No. The payment of an allowance from the Company to an employee to cover the cost of meals would not be considered to be a LAFHA where the circumstances in Question 1 apply.

The allowance paid by the Company to an employee for meals while they are working away from home will be classified as a travel allowance. Hence, this allowance will be assessable to an employee under section 15-2 of the ITAA 1997.

The payment made directly by the Company to a third person for accommodation for an employee will be considered an expense payment fringe benefit rather than a LAFHA. The otherwise deductible rule could apply where the circumstances in Question 1 apply and the taxable value of the benefit may be reduced to nil.

Detailed reasoning

Provided the same circumstances in Question 1 apply, an employee will not be considered to be living away from home, and thus Allowance B covering meal expenditure is a travel allowance.

Therefore, the travel allowance that an employee receives from the Company will be included in their assessable income for the relevant income year by virtue of section 15-2 of the ITAA 1997.

In addition to the payment of Allowance B to an employee, the Company pays an amount directly to an accommodation provider to cover an employee’s accommodation expenditure.

Paragraph 20(a) of the FBTAA 1986 sets out that a payment made by a provider in discharge, in whole or in part, of an obligation of the recipient to pay an amount to a third person in respect of expenditure incurred by recipient, shall be taken to constitute the provision of an expense payment benefit.

Accordingly, the payment of the accommodation for an employee would constitute the provision of an expense payment benefit.

Exempt benefit or reduction in taxable value

An expense payment benefit may be exempt if it is found to be an exempt accommodation expense payment benefit.
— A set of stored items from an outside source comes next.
/-- Every instruction and every event. -/
theorem exec_kept {s : State} (h : Kept z s) (i : Instr) : OutKept z (exec i s) := by
  unfold exec
  cases i with
  | clause | clauseTmask | clauseExtended => exact clauseStart_kept h _ _ _ _ _ _ _
  | braBj | braBjLiteral => exact bj_kept h _ _ _ _ _ (fun _ g a hs => jumpTo_kept hs g a)
  | bra => exact bra_kept h _ _ _
  | callBj | callBjLiteral => exact bj_kept h _ _ _ _ _ (fun _ g a hs => callTo_kept hs g a)
  | call => exact call_kept h _ _ _
  | brx => exact brx_kept h _ _ _
  | brxIdx => exact brxIdx_kept h _ _ _
  | retB3 | ret => exact ret_kept h _ _ _
  | exitB3 | exit => exact exitGroup_kept h _ _ _
  | yieldB3 | yield => exact yieldG_kept h _ _ _
  | trap => exact trapI_kept h _ _ _
  | tretB3 | tret => exact tretI_kept h _ _ _
  | maskSet => exact maskSet_kept h _ _ _
  | maskGet => exact maskGet_kept h _ _ _
  | maskIf => exact maskIf_kept h _ _ _
  | maskElse => exact maskElse_kept h _ _ _
  | maskEnd => exact maskEnd_kept h _ _ _
  | voteAny => exact voteAny_kept h _ _ _
  | voteAll => exact voteAll_kept h _ _ _
  | voteBal => exact voteBal_kept h _ _ _
  | voteCnt => exact voteCnt_kept h _ _ _
  | voteUni => exact voteUni_kept h _ _ _
  | sysr => exact sysr_kept h _ _ _
  | sysw => exact sysw_kept h _ _ _
  | roleCnt => exact roleCnt_kept h _ _ _
  | rolePhys => exact rolePhys_kept h _ _ _
  | roleTest => exact roleTest_kept h _ _ _
  | regnB => exact regnB_kept h _ _ _
  | regnE => exact regnE_kept h _ _ _
  | regnStat => exact regnStat_kept h _ _ _
  | snap | snapGang => exact snapI_kept h _ _ _ _
  | uaddB3 | uaddSubB3 | uadd | uaddSub | uaddSat | uaddSubSat | umulLoB3 | umulHiB3 | umulHiuB3 | umulLo | umulHi | umulHiu | ulogAndB3 |
      ulogOrB3 | ulogXorB3 | ulogAndnB3 | ulogAnd | ulogOr | ulogXor | ulogAndn | ushfShlB3 | ushfShrB3 | ushfSarB3 | ushfRotB3 | ushfShl
      | ushfShr | ushfSar | ushfRot | uminmaxMin | uminmaxMax | uminmaxMinu | uminmaxMaxu | ubitPopc | ubitClz | ubitCtz | ubitBrev |
      ubitExtr | ubitExtrs =>
    exact uni32_kept h _ _ _ _
  | uadd64 | uaddSub64 => exact uni64_kept h _ _ _ _
  | ulogKand | ulogKor | ulogKxor | ulogKandn => exact uniK_kept h _ _ _ _
  | ucmp => exact uniCmp_kept h _ _ _ _
  | umovB3 | umov => exact uniMov_kept h _ _ _
  | umov64 | usel => exact issueC_kept h _ _ _ _ (fun _ _ hs => okOuts_kept hs _ _)
  | umovFirst => exact umovFirst_kept h _ _ _
  | ulea | uleaS => exact uniLea_kept h _ _ _ _
  | iaddB3 | iaddSubB3 | iaddSatB3 | iaddSubSatB3 | iadd | iaddSub | iaddSat | iaddSubSat | iaddSatu | iaddSubSatu | imulLoB3 | imulHiB3 |
      imulHiuB3 | imulLo | imulHi | imulHiu | imadLo | ilogAndB3 | ilogOrB3 | ilogXorB3 | ilogAndnB3 | ilogAnd | ilogOr | ilogXor |
      ilogAndn | ilogLut | ishfShlB3 | ishfShrB3 | ishfSarB3 | ishfRotB3 | ishfShl | ishfShr | ishfSar | ishfRot | iminmaxMin | iminmaxMax
      | iminmaxMinu | iminmaxMaxu | ibitExtr | ibitExtrs | ibitIns =>
    exact lane1_kept h _ _ _ _
  | iadd64 | iaddSub64 => exact lane2_kept h _ _ _ _
  | imulWide | imulWideu | imadWide | imadWideu => exact laneWide_kept h _ _ _ _
  | ishfShl64 | ishfShr64 | ishfSar64 | lea | leaS => exact lanePW_kept h _ _ _ _
  | iminmaxAbs | iminmaxAbsSat | ibitPopc | ibitClz | ibitCtz | ibitBrev | icvtSext | icvtZext | icvtSatS | icvtSatU =>
    exact laneA_kept h _ _ _ _
  | icmp | icmp64 | fclassPred => exact laneQ_kept h _ _ _ _
  | isel | isel64 | icvtSext64 | icvtZext64 | icvtSatS32 | icvtSatU32 | movB3 | mov | mov64 | xget | fclass =>
    exact laneG_kept h _ _ _ _
  | movxLd | movxSt => exact movx_kept h _ _ _ _
  | xset | xsetAdd => exact xset_kept h _ _ _ _
  | shflIdx | shflUp | shflDown | shflXor => exact shfl_kept h _ _ _ _
  | faddF32B3 | faddSubF32B3 | faddF16x2B3 | faddSubF16x2B3 | fadd | faddSub | fmulF32B3 | fmulF16x2B3 | fmul | ffmaF32B3 | ffmaF16x2B3 |
      ffma | fminmaxMin | fminmaxMax =>
    exact laneE_kept h _ _ _ _ _
  | fcmp => exact laneFcmp_kept h _ _ _ _ _
  | frnd | fscale | fdp2 | fcvtF32F16 | fcvtF32Bf16 | fcvtF16x2F32 | fcvtBf16x2F32 | fcvtF32Tp => exact laneF_kept h _ _ _ _
  | fcvtF16F32 | fcvtBf16F32 | fcvtS32F32 | fcvtU32F32 | fcvtF32S32 | fcvtF32U32 | fcvtTpF32 => exact laneCvt_kept h _ _ _ _
  | fspecRcp | fspecRsq | fspecSqrt | fspecExp2 | fspecLog2 | fspecSin | fspecCos | fspecTanh => exact fspec_kept h _ _ _ _
  | longLatencyCompletion => exact OutKept.next (complete_kept h _ _)
  | vprecSet | vprecP | vprecMode => exact vprec_kept h _ _ _ _ _
  | vpgetHead => exact vpgetHead_kept h _ _ _
  | vpgetSlice => exact vpgetSlice_kept h _ _ _
  | vpadd | vpaddSub => exact vpadd_kept h _ _ _ _
  | vpmul => exact vpmul_kept h _ _ _
  | vpfma | vpfmaNeg => exact vpfma_kept h _ _ _ _
  | vpdiv => exact vpdiv_kept h _ _ _
  | vpsqrt => exact vpsqrt_kept h _ _ _
  | vpcmp => exact vpcmp_kept h _ _ _ _
  | vprndInt => exact vprndInt_kept h _ _ _
  | vprndLen => exact vprndLen_kept h _ _ _
  | vpcvtVpF32 | vpcvtVpF64 | vpcvtVpS64 | vpcvtVpT16 => exact vpFrom_kept h _ _ _ _
  | vpcvtF32Vp | vpcvtF64Vp | vpcvtS64Vp | vpcvtT16Vp => exact vpTo_kept h _ _ _ _
  | vpmov | vpmovNeg | vpmovAbs => exact vpmov_kept h _ _ _ _
  | vpld | vpldStr | vpldIdx | vpldPack => exact vpld_kept h _ _ _ _
  | vpst | vpstStr | vpstIdx | vpstPack => exact vpst_kept h _ _ _ _
  | uld => exact uld_kept h _ _ _ _
  | ld32B3 | ld64B3 | ld128B3 | ld => exact ld_kept h _ _ _ _
  | st32B3 | st64B3 | st128B3 | st => exact st_kept h _ _ _ _
  | atomAdd | atomMin | atomMax | atomMinu | atomMaxu | atomAnd | atomOr | atomXor | atomExch | atomCas | atomFadd | atomFmin | atomFmax
      =>
    exact atom_kept h _ _ _ _ _
  | redAdd | redMin | redMax | redMinu | redMaxu | redAnd | redOr | redXor | redFadd | redFmin | redFmax =>
    exact red_kept h _ _ _ _ _
  | ldx => exact ldx_kept h _ _ _ _
  | stx => exact stx_kept h _ _ _ _
  | fenceAcq | fenceRel | fenceAr => exact fence_kept h _ _ _ _
  | cmaintWb | cmaintInv | cmaintDemote => exact cmaint_kept h _ _ _ _
  | prefL1 | prefClc => exact pref_kept h _ _ _ _
  | stashMap => exact stashMap_kept h _ _ _
  | stashUnmap | stashFlush => exact stashEnd_kept h _ _ _ _
  | barInit => exact barInit_kept h _ _ _
  | barArrive => exact barArrive_kept h _ _ _
  | barExpect => exact barExpect_kept h _ _ _
  | barWait => exact barWait_kept h _ _ _
  | barTest => exact barTest_kept h _ _ _
  | mscRequest => exact OutKept.next (mscServe_kept h _ _)
  | retryHintExpiry => exact OutKept.next (retryExpiry_kept h _)
  | tldb => exact tldb_kept h _ _ _
  | tlda => exact tlda_kept h _ _ _
  | tmma | tmmaBlock | tmmaTri | tmmaBlockTri => exact tmma_kept h _ _ _ _ _
  | tsca | tscaTri => exact tsca_kept h _ _ _ _
  | taccZero => exact taccZero_kept h _ _ _
  | taccRdPair | taccRdVal => exact taccRd_kept h _ _ _ _
  | taccSt => exact taccSt_kept h _ _ _
  | taccMode => exact taccMode_kept h _ _ _
  | taccTri => exact taccTri_kept h _ _ _
  | tgemm => exact tgemm_kept h _ _ _
  | tgemmStep => exact OutKept.next (gemmStep_kept h _)
  | tctxSave | tctxRestore => exact tctx_kept h _ _ _ _
  | tprogStep | tprogTotal => exact tprog_kept h _ _ _ _
  | tileInstructionStart => exact OutKept.next (tileStart_kept h _ _)
  | powerGrant => exact OutKept.next (copyGranted_kept (powerServe_kept h _) _)
  | powerRelease => exact OutKept.next (powerReturn_kept h _ _)
  | budgetWrite => exact OutKept.next (State.putDie_kept h _ _)
  | cpy | cpy2 | cpygGather | cpygScatter => exact copyI_kept h _ _ _ _
  | copyPieceLand => exact OutKept.next (pieceDo_kept h _ _ (fun x _ hx hs => Stream.landHead_kept hs x hx))
  | copyPieceRefused => exact OutKept.next (pieceDo_kept h _ _ (fun x _ hx hs => Stream.refuseHead_kept hs x _ hx))
  | copyErrorAnswer => exact OutKept.next (pieceDo_kept h _ _ (fun x _ hx hs => Stream.failHead_kept hs x _ hx))
  | cseal => exact cseal_kept h _ _ _
  | cwait => exact cwait_kept h _ _ _
  | cwaitTest => exact cwaitTest_kept h _ _ _
  | cwptrAddr | cwptrCnt | cwptrProg | cwptrRef => exact cwptr_kept h _ _ _ _ _
  | ratom | ratomRet => exact ratom_kept h _ _ _ _ _ _
  | ratomAck => exact OutKept.next (ratomEnd_kept h _ _)
  | tfence => exact tfence_kept h _ _ _
  | acrtNew => exact acrtNew_kept h _ _ _
  | acrtFree => exact acrtFree_kept h _ _ _
  | atake => exact atake_kept h _ _ _
  | agive => exact agive_kept h _ _ _
  | areadExact => exact areadExact_kept h _ _ _
  | areadApprox => exact areadApprox_kept h _ _ _
  | allowanceServe => exact OutKept.next (serveHead_kept h _)
  | allowanceGrant | allowanceRefusal | exactReadReply | allowanceRecall | recallAnswer | allowanceReturn | giveUp =>
    exact OutKept.next (deliverAllow_kept h _ _)
  | sconf => exact sconf_kept h _ _ _
  | sstart | sctlPause | sctlResume | sctlStop | sctlFree => exact solverCmd_kept h _ _ _ _
  | sstatSamp => exact sstatSamp_kept h _ _ _
  | sstatBatch => exact sstatBatch_kept h _ _ _
  | solverStageInput | solverStageCollect | solverDecide | solverEnd => exact OutKept.next (solvAction_kept h _ _ _)
  | solverAccessFault => exact OutKept.next (solvFault_kept h _ _ _)
  | coll => exact coll_kept h _ _ _
  | collw | collwTest => exact collw_kept h _ _ _ _
  | carbSet => exact carbSet_kept h _ _ _
  | carbGet => exact carbGet_kept h _ _ _
  | collJoin => exact OutKept.next (collJoin_kept h _ _)
  | bucketReady => exact OutKept.next (bucketReady_kept h _ _)
  | segmentReceive => exact OutKept.next (segmentReceive_kept h _ _ _ _)
  | collComplete => exact OutKept.next (collComplete_kept h _ _)
  | collAbort => exact OutKept.next (collAbortEvent_kept h _ _ _)
  | launch | launchGo => exact launchI_kept h _ _ _ _
  | lstatState => exact lstatState_kept h _ _ _
  | lstatSelf => exact lstatSelf_kept h _ _ _
  | pendingQueueTake | launchAccept | widxAdvance | packetNop | packetLaunch | packetCopy | packetSignal | packetWait | packetBarrierAnd |
      packetQreset | gangctlSwitch | gangctlSnap | waitConditionMet | registrationTicket | ctxreg | ctxdereg | qstart | qresetCommand |
      invalidCommand | queueReset | queueResetComplete | cohortRestore | heartbeatTakeover | pcieInboundWrite | pcieInboundRead =>
    exact OutKept.next (cpRun_kept h _ _)
  | rampStep => exact OutKept.next (rampStep_kept h _)
  | preempt => exact OutKept.next (preempt_kept h _ _)
  | launchFaultEnd => exact OutKept.next (launchFaultEnd_kept h _)
  | gangPropose => exact OutKept.next (gangPropose_kept h _)
  | gangSliceSaved => exact OutKept.next (gangSaved_kept h _)
  | gangAck => exact OutKept.next (gangAck_kept h _)
  | gangCommit => exact OutKept.next (gangCommit_kept h _)
  | liveUpdate => exact OutKept.next (liveUpdate_kept h _ _)
  | packageReset => exact OutKept.next (packageReset_kept h _ _)
  | tlbopMap => exact tlbopMap_kept h _ _ _
  | tlbopInv => exact tlbopVa_kept h _ _ _ _ _ (fun _ _ _ _ hs => tlbInv_kept hs _ _ _)
  | tlbopInvAsid => exact tlbopInvAsid_kept h _ _ _
  | tlbopAll => exact tlbopAll_kept h _ _ _
  | tlbopReplay => exact tlbopReplay_kept h _ _ _
  | tlbopReplayAll => exact tlbopReplayAll_kept h _ _ _
  | tlbopDeny => exact tlbopDeny_kept h _ _ _
  | tlbopFread => exact tlbopFread_kept h _ _ _
  | tlbopFstat => exact tlbopFstat_kept h _ _ _
  | tlbopMove => exact tlbopVa_kept h _ _ _ _ _ (fun _ _ _ _ hs => tlbMove_kept hs _ _ _)
  | tlbopNewgen => exact tlbopNewgen_kept h _ _ _
  | mtlbRequest => exact OutKept.next (mtlbRequest_kept h _ _)
  | walkComplete => exact OutKept.next (walkComplete_kept h _ _)
  | pclassQuery => exact pclass_kept h _ _ _ _ _ _ (fun _ _ _ _ hs => classWord_kept hs _ _ _)
  | pclassSet => exact pclassSet_kept h _ _ _
  | pclassHint => exact pclassHint_kept h _ _ _
  | pclassLine => exact pclass_kept h _ _ _ _ _ _ (fun _ _ _ _ hs => lineWord_kept hs _ _ _)
  | pclassClear => exact pclassClear_kept h _ _ _
  | cohReadRequest => exact OutKept.next (cohRead_kept h _ _)
  | cohWriteRequest => exact OutKept.next (cohWrite_kept h _ _)
  | cohRecall => exact OutKept.next (cohRecall_kept h _ _)
  | cohTokenAnswer => exact OutKept.next (tokenAnswer_kept h _)
  | cohEviction => exact OutKept.next (cohEvict_kept h _ _)
  | dirtyNotice => exact OutKept.next (dirtyNotice_kept h _ _)
  | pdirtyNotice => exact OutKept.next (pdirtyNotice_kept h _ _)
  | dirtyWriteback => exact OutKept.next (dirtyWriteback_kept h _ _)
  | persistentRequest => exact OutKept.next (persistentRequest_kept h _ _ _)
  | classConflict => exact OutKept.next (classConflict_kept h _ _ _)
  | censusReport => exact OutKept.next (censusReport_kept h _)
  | eccUncorrectedConsume => exact OutKept.next (eccEvent_kept h _ _)
  | tileEngineError => exact OutKept.next (tileError_kept h _)
  | coreEntryError => exact OutKept.next (coreEntryError_kept h _ _)
  | flitReceive => exact OutKept.next (flitReceive_kept h _ _ _)
  | nakReceive => exact OutKept.next (State.putPort_kept h _ _ _)
  | nakBurst => exact OutKept.next (nakBurst_kept h _ _)
  | laneFail => exact OutKept.next (laneFail_kept h _ _ _)
  | trainingComplete => exact OutKept.next (trained_kept h _ _)
  | retrainTimeout => exact OutKept.next (retrainTimeout_kept h _ _)
  | presentFall => exact OutKept.next (presentFall_kept h _ _)
  | presentRise => exact OutKept.next (presentRise_kept h _ _)
  | peerHeartbeatTimeout => exact OutKept.next (heartbeatTimeout_kept h _ _)
  | lossDeclaration => exact OutKept.next (applyLoss_kept h _ _)
  | owlPinTrigger => exact OutKept.next (pinTrigger_kept h _)
  | owlForwardReceive => exact OutKept.next (forwardReceive_kept h _)
  | snapshotRearm => exact OutKept.next (rearm_kept h _)
  | keyMaterialWrite => exact OutKept.next (keyWrite_kept h _ _ _ _)
  | ctnlogClear => exact OutKept.next (ctnClear_kept h _)
  | pcieLinkDown => exact OutKept.next (pcieDown_kept h _)
  | registerWrite => exact OutKept.next (regWrite_kept h _ _ _ _ _)
  | attestationRequest => exact OutKept.next (attest_kept h _ _)
  | bladeAdmission => exact OutKept.next (admitBlade_kept h _ _ _ _)
  | pcieLinkUp => exact OutKept.next (pcieUp_kept h _ _ _)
Assuming the same circumstances as Question 1 apply, the payment would not constitute an exempt accommodation expense payment benefit under section 21 of the FBTAA 1986. This is because an employee would be considered to be undertaking travel in the course of performing the duties of their employment rather than living away from home.

However, the taxable value of an expense payment benefit can be reduced by the amount of the expenditure that would otherwise have been deductible for the recipient of the benefit under the otherwise deductible rule set out in section 24 of the FBTAA 1986. It is therefore necessary to consider if the accommodation would have otherwise been deductible to an employee.

Under section 8-1 of the ITAA 1997, any loss or outgoing can be deducted from assessable income provided the loss or outgoing is incurred in gaining assessable income. In this instance, the accommodation expenditure must be incurred for work-related purposes.

Assuming the same circumstances as Question 1 apply, an employee would be considered to be undertaking travel in the course of performing the duties of their employment.

The amount therefore would have been incurred by the employee in the course of gaining assessable income as they were required to work in a remote location. Under section 8-1 of the ITAA 1997, this amount would have been otherwise deductible for an employee had the accommodation benefit not been the provision of an expense payment fringe benefit.

As the accommodation expenditure would have been otherwise deductible for an employee, the taxable value of the expense payment benefit may be reduced to nil under section 24 of the FBTAA 1986.